Seperti sebelum-sebelumnya, Nichkhun beranjak dari kasurnya yang terpisah dari kasur Wooyoung, membaringkan tubuhnya di samping Wooyoung, memeluk Wooyoung erat dari belakang.
“Tidurlah.”
“Hmm” Wooyoung menggumam, memejamkan matanya. Tak butuh waktu lama Wooyoung tertidur, Nichkhun pun menyusul Wooyoung ke alam mimpi. Entah kenapa Wooyoung akan tidur nyenyak tanpa mimpi buruk jika Nichkhun tidur disampingnya seperti itu.
***
Wooyoung memainkan tangannya di jendela yang berembun, diluar hujan. Wooyoung ingin bermain air, hujan-hujanan. Tapi, ibunya pasti akan melarangnya. Wooyoung hanya bisa menatap luar, melihat bunga yang begitu indah akan titik air yang membasahinya.

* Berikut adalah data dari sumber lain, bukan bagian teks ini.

/-! ### The header -/

/-- The fields of a packet header as they stand (Tables 3-1, 3-2). -/
structure RawHdr where
  version : Nat
  priv : Nat
  opcode : Nat
  words : Nat
  path : BitVec 24
  allot : W16
  flags : Nat
  tag : W32
  deriving DecidableEq, Repr

def rawHdr (b : List Byte) : RawHdr :=
  { version := leAt b 0 1 % 16, priv := leAt b 0 1 / 16, opcode := leAt b 1 2, words := leAt b 3 2,
    path := BitVec.ofNat 24 (leAt b 5 3), allot := BitVec.ofNat 16 (leAt b 8 2), flags := leAt b 10 2,
    tag := BitVec.ofNat 32 (leAt b 12 4) }

/-- Words that a member-mask word and a signature trailer add (R84). -/
def RawHdr.extra (h : RawHdr) : Nat := b2n (bitOf h.flags 4) + 8 * b2n (bitOf h.flags 7)

/-- The header as a command carries it. -/
def RawHdr.hdr (h : RawHdr) (src : Src) (b : List Byte) : Hdr :=
  { src := src, priv := BitVec.ofNat 4 h.priv, path := h.path, allot := h.allot, slot := BitVec.ofNat 4 h.flags,
    mask := if bitOf h.flags 4 then some (BitVec.ofNat 64 (leAt b 16 8)) else none,
    quiet := bitOf h.flags 5, fence := bitOf h.flags 6, irq := bitOf h.flags 8, tag := h.tag }

/-- The parameter bytes. -/
def RawHdr.params (h : RawHdr) (b : List Byte) : List Byte :=
  let off := 16 + 8 * b2n (bitOf h.flags 4)
  (b.drop off).take (8 * h.words - off - 64 * b2n (bitOf h.flags 7))

/-! ### Parameters -/

/-- A command read from parameter bytes: LENGTH that its count field asks for, mask word and trailer apart (R85), and whether every
reserved byte is zero (R8). -/
structure Parsed where
  cmd : Instr
  words : Nat
  clean : Bool

/-- Whether bytes from `lo` to below `hi` are zero. -/
def zeroIn (p : List Byte) (lo hi : Nat) : Bool := ((p.drop lo).take (hi - lo)).all (fun b => decide (b = 0))

/-- Whether bytes from `lo` to the end of its word are zero (R85). -/
def zeroFrom (p : List Byte) (lo : Nat) : Bool := zeroIn p lo (8 * ceilDiv lo 8)

def pB (p : List Byte) (k : Nat) : Byte := BitVec.ofNat 8 (leAt p k 1)
def pH (p : List Byte) (k : Nat) : W16 := BitVec.ofNat 16 (leAt p k 2)
def pW (p : List Byte) (k : Nat) : W32 := BitVec.ofNat 32 (leAt p k 4)
def pD (p : List Byte) (k : Nat) : W64 := BitVec.ofNat 64 (leAt p k 8)

/-- `n` u32 values from an offset. -/
def pList (p : List Byte) (k n : Nat) : List W32 := (List.range n).map (fun i => pW p (k + 4 * i))

/-- `n` bytes from an offset. -/
def pBytes (p : List Byte) (k n : Nat) : List Byte := (p.drop k).take n

/-- A command with one byte of parameters, the rest of the word reserved. -/
def oneByte (p : List Byte) (f : Byte → Instr) : Parsed := ⟨f (pB p 0), 3, zeroIn p 1 8⟩

/-- A TENSOR_MOVE descriptor (Table 9-7). -/
def pDesc (p : List Byte) : MoveDesc :=
  { kind := pB p 0, fmt := pB p 1, flags := pB p 2, handle := pH p 4, srcAddr := pD p 8, dstAddr := pD p 16,
    srcView := pW p 24, dstView := pW p 28, fill := pW p 32 }

def descClean (p : List Byte) : Bool := decide (leAt p 2 1 < 16) && zeroIn p 3 4 && zeroIn p 6 8 && zeroIn p 36 64

/-- A dimension record (Table 9-8). -/
def pDim (p : List Byte) : DimRec :=
  { size := pW p 0, split := pB p 4, parts := pH p 6, place := BitVec.ofNat 48 (leAt p 8 6), halo := pH p 14 }

/-- A collective plan (Table 11-1). -/
def pPlan (p : List Byte) : Plan :=
  { op := pB p 0, fmt := pB p 1, outFmt := pB p 2, shape := pB p 3, radix := pB p 4, courses := pB p 5, root := pH p 6,
    buckets := pW p 8, src0 := pW p 12, src1 := pW p 16, dst0 := pW p 20, dst1 := pW p 24, acc := pW p 28, work := pW p 32,
    window := pH p 36, commit := pW p 40, planId := pW p 44 }

/-- A colour map (Table 12-5). -/
def pMap (p : List Byte) : ColourMap :=
  { format := pB p 0, radix := pB p 1, mapId := pW p 4, tx := pBytes p 8 32, rx := pBytes p 40 32 }

/-- Device, unit and memory classes (Tables 4-2, 4-5, 4-6). -/
def parseLow (h : Hdr) (p : List Byte) : Nat → Option Parsed
  | 0x0100 => some ⟨.nop h p, 2 + p.length / 8, true⟩
  | 0x0101 => some ⟨.devInfo h, 2, true⟩
  | 0x0102 => some ⟨.regRead h (pH p 0), 3, zeroIn p 2 8⟩
  | 0x0103 => some ⟨.regWrite h (pH p 0) (pD p 8), 4, zeroIn p 2 8⟩
  | 0x0104 => some (oneByte p (.portGrant h))
  | 0x0105 => some ⟨.takeover h (pH p 0), 3, zeroIn p 2 8⟩
  | 0x0201 => some ⟨.wake h, 2, true⟩
  | 0x0202 => some ⟨.sleep h, 2, true⟩
  | 0x0203 => some ⟨.reset h, 2, true⟩
  | 0x0204 => some ⟨.query h, 2, true⟩
  | 0x0205 =>
    let n := leAt p 2 2
    let inl := decide (pB p 0 = 0)
    some ⟨.progLoad h (pB p 0) (pH p 2) (pH p 4) (pD p 8) (if inl then pBytes p 16 (32 * n) else []),
      if inl then 4 + 4 * n else 4, zeroIn p 1 2 && zeroIn p 6 8⟩
  | 0x0206 =>
    let n := leAt p 0 1
    some ⟨.start h (pList p 8 n), 3 + ceilDiv n 2, zeroIn p 1 8 && zeroFrom p (8 + 4 * n)⟩
  | 0x0207 => some ⟨.pause h, 2, true⟩
  | 0x0208 => some ⟨.resume h, 2, true⟩
  | 0x0209 => some ⟨.drain h, 2, true⟩
  | 0x020A => some ⟨.uregRead h (pH p 0), 3, zeroIn p 2 8⟩
  | 0x020B => some ⟨.uregWrite h (pH p 0) (pD p 8), 4, zeroIn p 2 8⟩
  | 0x020C => some ⟨.spRead h (pH p 0) (pH p 2), 3, zeroIn p 4 8⟩
  | 0x020D =>
    let n := leAt p 2 2
    some ⟨.spWrite h (pH p 0) (pBytes p 8 n), 3 + ceilDiv n 8, zeroIn p 4 8 && zeroFrom p (8 + n)⟩
  | 0x020E => some ⟨.spareStatus h, 2, true⟩
  | 0x0301 => some ⟨.memGrant h (pH p 0) (pD p 8) (pD p 16), 5, zeroIn p 2 8⟩
  | 0x0302 => some ⟨.memRevoke h (pH p 0) (pD p 8), 4, zeroIn p 2 8⟩
  | 0x0303 => some ⟨.hostDma h (pB p 0) (pD p 8) (pD p 16) (pD p 24), 6, zeroIn p 1 8⟩
  | 0x0304 => some ⟨.aperture h (pD p 0), 3, true⟩
  | 0x0305 => some ⟨.memFill h (pD p 0) (pD p 8) (pD p 16), 5, true⟩
  | 0x0306 => some (oneByte p (.eccRead h))
  | 0x0307 => some ⟨.rowRetire h (pD p 0), 3, true⟩
  | _ => none

/-- Tensor, fabric and collective classes (Tables 4-7 to 4-9). -/
def parseMid (h : Hdr) (p : List Byte) : Nat → Option Parsed
  | 0x0401 =>
    let n := leAt p 4 4
    some ⟨.loftWrite h (pW p 0) (pBytes p 8 n), 3 + ceilDiv n 8, zeroFrom p (8 + n)⟩
  | 0x0402 => some ⟨.loftRead h (pW p 0) (pW p 4), 3, true⟩
  | 0x0403 =>
    let n := leAt p 0 1
    let ds := (List.range n).map (fun i => pBytes p (8 + 64 * i) 64)
    some ⟨.tensorMove h (ds.map pDesc), 3 + 8 * n, zeroIn p 1 8 && ds.all descClean⟩
  | 0x0404 =>
    let n := leAt p 2 1
    let ds := (List.range n).map (fun i => pBytes p (8 + 16 * i) 16)
    some ⟨.tensorDefine h (pH p 0) (pB p 3) (ds.map pDim), 3 + 2 * n, zeroIn p 4 8 && ds.all (fun d => zeroIn d 5 6)⟩
  | 0x0405 => some ⟨.tensorRelease h (pH p 0), 3, zeroIn p 2 8⟩
  | 0x0501 =>
    let n := leAt p 2 2
    some ⟨.allotCreate h (pH p 0) (BitVec.ofNat 256 (leAt p 8 32)) (pList p 40 n), 7 + ceilDiv n 2,
      zeroIn p 4 8 && zeroFrom p (40 + 4 * n)⟩
  | 0x0502 => some ⟨.allotDissolve h (pH p 0), 3, zeroIn p 2 8⟩
  | 0x0503 =>
    let n := leAt p 2 2
    some ⟨.allotResize h (pH p 0) (pB p 4) (BitVec.ofNat 256 (leAt p 8 32)) (pList p 40 n), 7 + ceilDiv n 2,
      zeroIn p 5 8 && zeroFrom p (40 + 4 * n)⟩
  | 0x0504 => some ⟨.topoDraw h (pB p 0) (pB p 1) ((List.range 4).map (fun i => pH p (8 + 2 * i))), 4, zeroIn p 2 8⟩
  | 0x0505 => some ⟨.colourMapSet h (pB p 0) (pMap (p.drop 8)), 19, zeroIn p 1 8 && zeroIn p 10 12 && zeroIn p 80 136⟩
  | 0x0506 => some ⟨.fabricTable h (pW p 0), 3, zeroIn p 4 8⟩
  | 0x0507 => some ⟨.routeQuery h (pW p 0), 3, zeroIn p 4 8⟩
  | 0x0601 =>
    let n := leAt p 2 2
    some ⟨.collDefine h (pH p 0) (pH p 2) (pPlan (p.drop 8)), 3 + n,
      zeroIn p 4 8 && zeroIn p 46 48 && zeroIn p 56 72 && decide (leAt p 13 1 < 8)⟩
  | 0x0602 => some ⟨.collBackup h (pH p 0) (pH p 2) (pW p 8), 4, zeroIn p 4 8 && zeroIn p 12 16⟩
  | 0x0603 => some ⟨.collTune h (pH p 0) (pH p 2) (pW p 4) (pW p 8), 4, zeroIn p 12 16⟩
  | 0x0604 => some ⟨.collCommit h (pH p 0) (pW p 4), 3, zeroIn p 2 4⟩
  | 0x0605 => some ⟨.collAbort h (pH p 0), 3, zeroIn p 2 8⟩
  | 0x0606 => some ⟨.collStatus h (pH p 0), 3, zeroIn p 2 8⟩
  | _ => none

/-- Numerics, optics, power and security classes (Tables 4-10 to 4-13). -/
def parseHigh (h : Hdr) (p : List Byte) : Nat → Option Parsed
  | 0x0701 => some ⟨.numCtl h (pW p 0), 3, zeroIn p 4 8⟩
  | 0x0702 => some ⟨.wvConfig h (pB p 0) (pB p 1) (pW p 4) (pW p 8) (pW p 12), 4, zeroIn p 2 4⟩
  | 0x0703 => some (oneByte p (.wvStats h))
  | 0x0704 => some ⟨.rngKey h (pD p 0) (pD p 8), 4, true⟩
  | 0x0705 => some (oneByte p (.determinism h))
  | 0x0706 => some (oneByte p (.clampRead h))
  | 0x0801 => some (oneByte p (.eaveStatus h))
  | 0x0802 => some (oneByte p (.eaveCommission h))
  | 0x0803 => some ⟨.laserSwap h (pB p 0) (pB p 1) (pB p 2), 3, zeroIn p 3 8⟩
  | 0x0804 => some ⟨.monitorRead h (pB p 0) (pB p 1) (pW p 4), 3, zeroIn p 2 4⟩
  | 0x0805 => some (oneByte p (.eaveSweep h))
  | 0x0901 => some ⟨.domainSet h (pB p 0) (pB p 1), 3, zeroIn p 2 8⟩
  | 0x0902 => some ⟨.dvfsSet h (pH p 0), 3, zeroIn p 2 8⟩
  | 0x0903 => some ⟨.powerCap h (pH p 0), 3, zeroIn p 2 8⟩
  | 0x0904 => some ⟨.thermalRead h, 2, true⟩
  | 0x0905 => some ⟨.powerRead h, 2, true⟩
  | 0x0A01 => some ⟨.attest h (pBytes p 0 32), 6, true⟩
  | 0x0A02 => some ⟨.certRead h, 2, true⟩
  | 0x0A03 =>
    let n := leAt p 4 4
    some ⟨.fwStage h (pW p 0) (pBytes p 8 n), 3 + ceilDiv n 8, zeroFrom p (8 + n)⟩
  | 0x0A04 => some (oneByte p (.fwActivate h))
  | 0x0A05 => some ⟨.repairCommit h, 2, true⟩
  | 0x0A06 => some ⟨.keyRotate h (pBytes p 0 32), 6, true⟩
  | 0x0A07 => some (oneByte p (.primarySet h))
  | 0x0A08 => some ⟨.debugLock h, 2, true⟩
  | 0x0A09 => some ⟨.journalRead h (pW p 0), 3, zeroIn p 4 8⟩
  | _ => none

/-- The command an opcode and its parameters spell; none for an opcode that is not listed (R83). -/
def parseCmd (h : Hdr) (p : List Byte) (code : Nat) : Option Parsed :=
  if code < 0x0400 then parseLow h p code else if code < 0x0700 then parseMid h p code else parseHigh h p code

/-- The bounds on LENGTH of an opcode whose Words column is a formula: the formula's least and greatest value over the range that the
opcode's row gives its count (R65, R84, R85; DEDUCED, log entry 67). -/
def lengthBounds : Nat → Option (Nat × Nat)
  | 0x0100 => some (2, 8192)
  | 0x0205 => some (4, 4 + 4 * 64)
  | 0x0206 => some (3, 3 + 4)
  | 0x020D => some (3 + 2, 3 + spBytes / 8)
  | 0x0401 => some (3 + 2, 3 + 8160)
  | 0x0403 => some (3 + 8, 3 + 8 * 7)
  | 0x0404 => some (3 + 2, 3 + 2 * 8)
  | 0x0501 => some (7 + 1, 7 + 4096)
  | 0x0503 => some (7 + 1, 7 + 4096)
  | 0x0601 => some (3 + 1, 3 + 64)
  | 0x0A03 => some (3 + 2, 3 + 4096)
  | _ => none

/-- Whether LENGTH lies within the opcode's bounds (R65): those of its formula, else the one length its row gives. -/
def lengthFits (code words : Nat) (p : Parsed) : Bool :=
  match lengthBounds code with
  | some (lo, hi) => decide (lo ≤ words) && decide (words ≤ hi)
  | none => decide (words = p.words)

/-! ### Header checks (R65) -/

/-- What the header checks make of a packet: refused with a status, refused by the first form check (R8, R85), or a command. -/
inductive Checked
  | refused (st : Status)
  | flawed (c : Instr) (st : Status)
  | good (c : Instr)
  deriving DecidableEq, Repr

/-- Whether the signature trailer of an owner-class packet verifies under the key in force (R446). -/
def signatureGood (s : State) (b : List Byte) : Bool :=
  Config.sm2Accepts s.ownerHash (hashBytes Config.keyHash ++ leBytes 4 s.epoch.toNat ++ b.take (b.length - 64)) (b.drop (b.length - 64))

/-- What the opcode and parameters of a packet spell. -/
def parsed (src : Src) (b : List Byte) : Option Parsed := parseCmd ((rawHdr b).hdr src b) ((rawHdr b).params b) (rawHdr b).opcode

/-- Whether SLOT is not valid for the opcode (Table 3-7). -/
def slotFlaw (src : Src) (b : List Byte) : Bool :=
  let r := rawHdr b
  match (parsed src b).bind (fun x => cmdOf x.cmd) with
  | some (_, i) => if i.slotReq then decide (3 < r.flags % 16) else decide (r.flags % 16 ≠ 15)
  | none => decide (3 < r.flags % 16 ∧ r.flags % 16 ≠ 15)

/-- The header checks in their order (Table 3-7), the signature apart, on a packet of LENGTH words. -/
def checkHeader (src : Src) (b : List Byte) : Checked :=
  let r := rawHdr b
  let h := r.hdr src b
  let p := parsed src b
  if r.version ≠ 1 then .refused .badParam
  else if decide (2 < r.priv) || decide (512 ≤ r.flags) || slotFlaw src b then .refused .badParam
  else match p with
    | none => .refused .badOpcode
    | some x =>
      let words := r.words - r.extra
      if r.words < r.extra + 2 ∨ lengthFits r.opcode words x = false then .refused .badLength
      else if bitOf r.flags 7 ≠ decide (r.priv = 2) then .refused .badParam
      else if !x.clean || reservedBits h then .flawed x.cmd .badParam
      else if words ≠ x.words then .flawed x.cmd .badLength
      else .good x.cmd

/-- A SIGNATURE_FAIL record and its SECURITY event, at most one per 1 ms (R461, R463). -/
def signatureFail (s : State) (src : Src) (r : RawHdr) (stale : Bool) : State :=
  let port := match src with | .port p => portNum p | _ => 2
  let j := s.journalAdd 0x000F .signatureInvalid (leBytes 2 r.opcode ++ leBytes 4 r.tag.toNat ++ leBytes 1 port ++ leBytes 1 (b2n stale))
  if j.1.boot.sigFailWindow then j.1
  else ({ j.1 with boot := { j.1.boot with sigFailWindow := true } }).moduleEvent 0x0B0F 7 .signatureInvalid j.2.bytes

/-- Whether a packet passes the checks that come before its opcode's: it is of the class its header names (R65, Table 3-7). -/
def classGood (src : Src) (b : List Byte) : Bool :=
  let r := rawHdr b
  decide (r.version = 1) && decide (r.priv ≤ 2) && decide (r.flags < 512) && !slotFlaw src b

/-- The TAG of an owner-class packet that has been taken counts from now on (R446). -/
def tagTaken (s : State) (tag : W32) : State :=
  if tag.toNat ≤ s.lodge.ownerTag.toNat then s else { s with lodge := { s.lodge with ownerTag := tag } }

/-- Every header check, with what an owner-class packet leaves behind: its TAG counts from now on, whatever a later check finds (R446; log
entry 14). -/
def checkPacket (s : State) (src : Src) (b : List Byte) : Checked × State :=
  let r := rawHdr b
  match checkHeader src b with
  | .refused st => (.refused st, if decide (r.priv = 2) && classGood src b then tagTaken s r.tag else s)
  | k =>
    if r.priv ≠ 2 then (k, s)
    else
      let stale := decide (r.tag.toNat ≤ s.lodge.ownerTag.toNat)
      let ok := signatureGood s b
      let s' := tagTaken s r.tag
      if ok && !stale then (k, s') else (.refused .signatureInvalid, signatureFail s' src r (ok && stale))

“Khun hyung....” Wooyoung menoleh ke belakang tapi Nichkhun yang tadinya bermain robot menghilang. Suara jendela terketuk oleh batu kerikil, dilihatnya Nichkhun sudah ada diluar berpayung merah, melambaikan tangannya meminta Wooyoung cepat turun.
Wooyoung kegirangan, ia pun berlari turun.

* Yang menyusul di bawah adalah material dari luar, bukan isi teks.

/-- R312, Table 12-1: POWER_ON, the first step of a power-up, takes the fabric address from the straps, POS in bits [1:0], BOARD in [4:2], X in
[8:5], Y in [12:9] and zeros above; no other step of the block changes it, whatever state it is in. A ROUTE_QUERY, COLL_BACKUP, ALLOT_CREATE or
ALLOT_RESIZE that names an address with a reserved bit set returns `BAD_PARAM`, but for a COLL_BACKUP of 0xFFFF_FFFF, which removes the
backup of its rank. -/
def Obligations.AddressFixed : Prop :=
  (∀ (s : State) (straps : BitVec 13), atStep s 0 = true → ∃ t, exec (.powerOn straps) s = .next t ∧
    t.fabric.address.toNat % 4 = straps.toNat % 4 ∧ t.fabric.address.toNat / 4 % 8 = straps.toNat / 4 % 8 ∧
    adX t.fabric.address = straps.toNat / 32 % 16 ∧ adY t.fabric.address = straps.toNat / 512 ∧
    adC t.fabric.address = straps.toNat % 32 ∧ t.fabric.address.toNat / 2 ^ 13 = 0) ∧
  (∀ (s : State) (straps : BitVec 13), atStep s 0 = false → exec (.powerOn straps) s = .next s) ∧
  (∀ (s t : State) c, exec c s = .next t → (∀ straps, c ≠ .powerOn straps) → t.fabric.address = s.fabric.address) ∧
  (∀ s t : State, step s = .next t → t.fabric.address ≠ s.fabric.address →
    ∃ straps rest, s.pending = .powerOn straps :: rest ∧ atStep s 0 = true ∧ t.fabric.address = straps.setWidth 32) ∧
  (∀ (s : State) h (n rank : W16) op (w : BitVec 256) l (a : W32), 2 ^ 13 ≤ a.toNat → a ∈ l →
    ∀ c ∈ [Instr.routeQuery h a, .collBackup h n rank a, .allotCreate h n w l, .allotResize h n op w l], moduleReady s c = true →
      (c = .collBackup h n rank a → a ≠ 0xFFFFFFFF) → exec c s = .next (moduleOutcome s s.taken c .badParam [])) ∧
  (∀ (s : State) h (n rank : W16) m k x, moduleReady s (.collBackup h n rank 0xFFFFFFFF) = true → h.allot ≠ 0 →
    s.fabric.address ≠ 0xFFFFFFFF → s.modColl h.allot n = some m → s.collAny h.allot n = some k → s.allot? h.allot.toNat = some x →
    rank.toNat < (groupOf s x.members k.plan.courses m.backups).length →
    ∃ t, exec (.collBackup h n rank 0xFFFFFFFF) s = .next t ∧
      (t.modColl h.allot n).map (·.backups) = some (m.backups.filter (fun e => decide (e.1 ≠ rank.toNat))))

/-! ### Rules about the whole block -/

/-- The step of the block: the command at the front of the queue acts on the state with the rest of the queue. On an empty queue one keep
tick of powered time passes (log entry 5: the model's choice). -/
def Obligations.StepRunsFront : Prop :=
  (∀ (s : State) c rest, step { s with pending := c :: rest } = exec c { s with pending := rest }) ∧
  (∀ s : State, s.pending = [] → step s = .next (keepTick s))

/-- The invariant of the block (R33, R312, and the canonical form of memory): every step keeps it. -/
def Obligations.StepKeepsInvariant : Prop := ∀ s t : State, Inv s → step s = .next t → Inv t

/-- The invariant holds right after reset. -/
def Obligations.InvariantHoldsAtReset : Prop := Inv State.reset

/-- R33, R68, R76, R379, R392, R413, R416, Tables 1-9, 3-4 to 3-8, 5-1: what reset leaves, where the spec gives it. -/
def Obligations.ResetLeaves : Prop :=
  State.reset.tcweight = 0x00110808 ∧ State.reset.boot.released = false ∧ bootstepReg State.reset = 0 ∧
  (∀ g, (State.reset.sheaf g).power = .off) ∧ (∀ a, KMap.get 0 State.reset.mem.bytes a = 0) ∧ State.reset.allots = [] ∧
  (∀ p, ∀ e ∈ [(0x40000, 0), (0x40004, 0), (0x40008, 0), (0x40010, 0), (0x40014, 0), (0x40018, 6), (0x4001C, 0), (0x40020, 2 ^ 16),
    (0x40024, 0x100), (0x40028, 0xFF), (0x40034, 0)], readReg State.reset p e.1 = e.2) ∧
  (∀ r n, n < 16 → reedReg State.reset r n = some 0) ∧ (∀ r, reedReg State.reset r 0x21 = some 8)

/-- R411, R416: before release a command of a host port or of a peer has no effect at all; the window drops what is written to it and no
packet is taken from it. The sideband alone is served. -/
def Obligations.BeforeReleaseNothingArrives : Prop :=
  ∀ s : State, s.boot.released = false →
    (∀ c h i, cmdOf c = some (h, i) → h.src ≠ .sideband → exec c s = .next s) ∧
    (∀ p o d, exec (.windowWrite p o d) s = .next s) ∧ (∀ p, exec (.packetTaken p) s = .next s) ∧
    (∀ a f b, exec (.peerCommand a f b) s = .next s) ∧ (∀ p, readReg s p 0x40000 = 0)

/-- R42, R87: a unit command that fails a form check or admission is answered at once with its status and changes no unit, no
memory, no allotment, no collective handle and nothing of the module: only its number is given out and its reply written. -/
def Obligations.RefusedCommandsChangeNothing : Prop :=
  ∀ (s : State) c h i d r, cmdOf c = some (h, i) → unitDefOf c = some d → unhindered s c h = true → h.src ≠ .sideband →
    admitUnit s.taken c h i d = some r →
    ∃ t, exec c s = .next t ∧ t = refuseUnit s.taken s.lodge.nextId c h d r ∧ onlyReplied s t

“Hyung, bagaimana jika nanti eomma marah?”
“Tenang saja. Kita akan selesai sebelum appa dan eomma pulang.”
“Yeayy.” Wooyoung meloncat-loncat, merasakan bulir-bulir air yang mulai membasahainya. Nichkhun memutar payung merahnya, seiring tubuhnya yang memutar membiarkan hujan juga membasahi tubuhnya. Mereka berlari-lari, saling melempar lumpur, baju putih kini sudah berwarna tanah. Tak cukup disitu, demi menghindari lemparan Wooyoung berlari kearah teras, jadilah lumpur itu membentuk lukisan abstrak di jendela dan pintu rumah mereka serta berceceran di lantai. Oh tak masalah jika mereka akan mendapat hukuman dari eommanya, yang penting sekarang mereka senang.
***
Hari minggu adalah hari yang paling menyenangkan sedunia bagi anak-anak sekolah, pun bagi Wooyoung dan Nichkhun. Bisa bangun siang dan bermain sepuasnya atau nonton film kartun kesayangan. Ketika sudah lelah dan terik matahari tepat pada puncaknya adalah waktu yang tepat untuk menikmati eskrim di bawah pohon besar di taman belakang rumah. Ugh its happy day.